Im studying for the MCAT and i found this question in my old chem book. i can't figure out how to derive the formula they are talking about...
Nitrogen monoxide reacts with oxygen to give nitrogen dioxide.
2 NO(g)+ O2(g) --> 2 NO2(g)
The rate law is -[NO]/t = k[NO]2
[O2], where the rate constant is 1.16 x 10-5 M^-2∙s^-1at 339oC.
The initial pressures of NO and O2 are 155 mmHg and 345 mmHg, respectively. What is the rate of decrease of partial pressure of NO in mmHg per second?

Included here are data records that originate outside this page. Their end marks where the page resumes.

-- ==== Sys2Proof/Word.lean ====
section
/-! DEFINITION. The word types of the block: command words, bytes, operands and the 64-bit buffer. -/

namespace Sys2Proof

/-- A byte. -/
abbrev Byte := BitVec 8

/-- A command word (R50): 40 bits, bit 39 the most significant. -/
abbrev Word := BitVec 40

/-- The `arg` field of a command word (R50): 32 bits, unsigned. -/
abbrev Arg := BitVec 32

/-- The bit space `decodedBits` (R19, R30): 64 bits, seen by the consumer as 8 bytes. -/
abbrev Bits64 := BitVec 64

end Sys2Proof
end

(Hint: From the ideal gas law, obtain an expression for the molar concentration (mol/L) of a particular gas in terms of its partial
pressure.)
Could this be as follows:
PV = nRT
with P in atm, V in L, n = mols and R and T usual.'
P = n(RT)/V
Since n/V = mols/L that is M so
p = MRT.
where does the rate law and rate constant come into play?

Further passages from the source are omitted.